I’m a big fan of the show, Undercover Boss. This show depicts company CEO’s who go “undercover” for a week at some of their locations, acting as a new hire, to see how operations are run and where their strengths and weaknesses are. I know it’s scripted, as all reality shows are, and there’s always a formula – they run into an employee who has financial or family hardships, one outstanding employee, and sometimes an employee that is not up to company standards. At the end, the CEO reveals himself/herself and discusses the experience, rewarding the good ones and helping the others do better.
There are two recent episodes I’ve seen that gave me pause. In these episode, the details were different, but the theme was the same. One episode featured White Castle, while the other featured the 7-11 convenience chain.
In the White Castle episode, the CEO learned through talking with employees that they were generally worried about being fired if they didn’t strictly adhere to company standards. Of course employees should be following standards, but the point was driven home when the one employee shared that she came to work every day hoping she wouldn’t do something to cause her to lose her job. This particular employee made the CEO realize that this was the message corporate was sending to its employees, or at least that’s how the message was being perceived.
In the 7-11 episode, there was a scene where a manager was cleaning up the bakery items since the company wants to serve fresh items. All was fine until the manager started throwing away donuts, bagels, and the like. The CEO was upset about this, and the manager shared that he wanted to find a way to have these items donated to a food pantry or similar charity, and has tried to express this to corporate, but has gone unheard. The CEO was upset by the fact that so much food was being wasted and this employee felt that his opinions and thoughts were overlooked by corporate.
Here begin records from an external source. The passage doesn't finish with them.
/-- The control block and the queue blocks as a host read of one function's BAR0 finds them (R392, R393); a read has no
effect. Fields are listed with their offsets; every other byte reads as zero. -/
def State.bar0 (s : State) (link : Fin 4) : List (Nat × List Byte) :=
  let w (n : Nat) (v : BitVec n) : List Byte := leBytes (n / 8) v.toNat
  let fwst : Nat := s.fw.queenBank.toNat + 2 * s.fw.nurseBank.toNat + 4 * s.fw.updating.toNat + 8 * s.fw.rolledBack.toNat
  let queues : List (Nat × List Byte) := (List.range 64).map fun j =>
    let u := s.queue (Fin.ofNat 256 (64 * link.val + j))
    let flags := u.lsz.toNat + 256 * u.flsz.toNat + 65536 * u.en.toNat + 131072 * u.irq.toNat
    (0x10000 + 64 * j, w 64 u.qbase ++ w 64 u.cqbase ++ w 64 u.fbase ++ leBytes 8 flags ++ leBytes 4 0 ++ w 32 u.qhead ++ w 32 u.fcnt ++
      leBytes 4 u.qst.code)
  let ports : List (Nat × List Byte) := (List.finRange 16).flatMap fun p =>
    [(0x2000 + 0x800 * p.val, (s.port p).cnt.toList.flatMap (w 32)),
     (0x2400 + 0x800 * p.val, (s.port p).planes.toList.flatMap fun k => k.toList.flatMap fun e => leBytes 4 e.word)]
  [(0x0000, leBytes 4 0x43424C31), (0x0004, leBytes 4 fwst), (0x0008, w 32 s.ctl.assist), (0x000C, w 32 s.fw.hbeat),
   (0x0010, w 64 s.ctl.arbase), (0x0018, w 32 s.ctl.arctl), (0x001C, w 32 s.ctl.artail), (0x0020, w 32 s.ctl.arhead),
   (0x0028, s.ctl.rpldata),
   (0x0040, (List.range 64).flatMap fun j => w 32 (s.queue (Fin.ofNat 256 (64 * link.val + j))).fread),
   (0x0140, w 64 s.ctl.evbase), (0x0148, w 32 s.ctl.evctl), (0x014C, w 32 s.ctl.evtail), (0x0150, w 32 s.ctl.evhead),
   (0x0154, w 32 s.ctl.evlost), (0x0160, w 32 s.ctl.wafid), (0x0184, w 32 s.fw.updstat), (0x0188, w 32 s.fw.updoff),
   (0x0200, s.tsensf.flatMap degrees), (0x0300, s.tsensh.flatMap degrees), (0x03C0, leBytes 4 s.power),
   (0x03C4, leBytes 4 (s.thr + 256 * s.hold.toNat)), (0x0400, s.fw.meas), (0x0430, leBytes 4 s.fw.mlog.length),
   (0x0440, (s.fw.mlog.take 64).flatten)] ++ ports ++ queues

/-! ### Signed firmware (R403) -/

/-- Index of a bank: queen A, queen B, nurse A, nurse B. -/
def bankIdx (nurse b : Bool) : Fin 4 := Fin.ofNat 4 (2 * nurse.toNat + b.toNat)
def Firmware.image (f : Firmware) (k : Fin 4) : Memory := f.banks[k].getD (Memory.writeAll [] (Config.factoryImage k.val))
def Firmware.active (f : Firmware) (nurse : Bool) : Bool := if nurse then f.nurseBank else f.queenBank

/-- The least security version that is accepted. -/
def Firmware.minVersion (f : Firmware) (nurse : Bool) : Nat :=
  max (Config.fusedVersion nurse.toNat).toNat (if nurse then f.minver[1] else f.minver[0]).toNat

def imgField (m : Memory) (off n : Nat) : Nat := leNat (m.readN off n)
def imgBody (m : Memory) : List Byte := m.readN 8192 (imgField m 16 8)
def imgHash (m : Memory) : List Byte := m.readN 32 48

/-- Why an image is refused, by the reasons of `UPDSTAT`, in the order format, keys, signatures, body, version (log 7). -/
def Firmware.refuses (f : Firmware) (nurse : Bool) (m : Memory) : Option Nat :=
  let signed := m.readN 0 2064
  if imgField m 0 4 ≠ 0x46574E31 ∨ imgField m 4 2 ≠ (if nurse then 2 else 1) ∨ (m.readN 5437 2755).any (· != 0) then some 6
  else if Config.sha384 (m.readN 80 32) != Config.fusedHash 0 || Config.sha384 (m.readN 112 1952) != Config.fusedHash 1 then some 4
  else if !Config.ed25519 (m.readN 80 32) signed (m.readN 2064 64) then some 2
  else if !Config.mlDsa65 (m.readN 112 1952) signed (m.readN 2128 3309) then some 3
  else if (Config.sha384 (imgBody m)).toList != imgHash m then some 1
  else if imgField m 12 4 < f.minVersion nurse then some 5 else none

/-- An accepted image extends `MEAS` and its log. -/
def Firmware.measure (f : Firmware) (m : Memory) : Firmware :=
  { f with meas := (Config.sha384 (f.meas ++ imgHash m)).toList,
           mlog := f.mlog ++ [leBytes 4 (imgField m 4 2) ++ m.readN 8 4 ++ m.readN 12 4 ++ leBytes 4 0 ++ imgHash m] }

/-! ### The handover record (R406) -/

/-- The 64-byte shadow of a user queue (R278). -/
def UserQueue.shadow (u : UserQueue) : List Byte :=
  leBytes 8 u.qbase.toNat ++ leBytes 1 u.lsz.toNat ++ leBytes 1 u.qst.code ++ leBytes 2 u.qslot.toNat ++ leBytes 4 u.qhead.toNat ++
    leBytes 4 u.qtail.toNat ++ leBytes 4 0 ++ leBytes 8 u.quse.toNat ++ leBytes 8 u.qblk.toNat ++
    (u.qwait ++ List.replicate 16 0).take 16 ++ leBytes 8 0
Not every company can afford to have corporate be an “undercover boss” for time and financial reasons. However, this show (especially these two episodes), drive home the fact that companies, whether you have five or 5,000 locations, do not typically know what their employees are thinking. They may not be asked, or employees may feel as though they cannot share their opinions, or it’s not worth the time because they won’t be heard.
Since most cannot employ the “undercover boss” methodology, you may wonder what other options are out there….there is one simple program that you can implement to let your employees know you care.
Employee feedback surveys can be a useful tool to gauge employee sentiment, pinpoint common themes that might need attention, and gain valuable insight and suggestions for improvement. This should be an anonymous program so that employees feel they can share freely, and if it is handled by a third party, it gives the employees a comfort level because they are less likely to feel that corporate will try to figure out who’s leaving the feedback or “punish” those who do not leave all positive feedback about their work.
It can be a simple survey asking about their satisfaction level with their work, what challenges the see as being a barrier to being successful as an employee for the company, and if they have any suggestions for improvement. Leaving an open ended area for comments may also encourage additional feedback. Keeping it general, especially the first time out, will give managers a sense of the overall sentiment and give them a starting point for working with employees to create a mutually successful work environment.
If you haven’t watched Undercover Boss, I highly recommend it, especially if you are in an upper management position. You might get inspiration for employing a feedback system or talking with your employees in another manner to see how they’re doing. Nothing ruins customer service like low employee morale!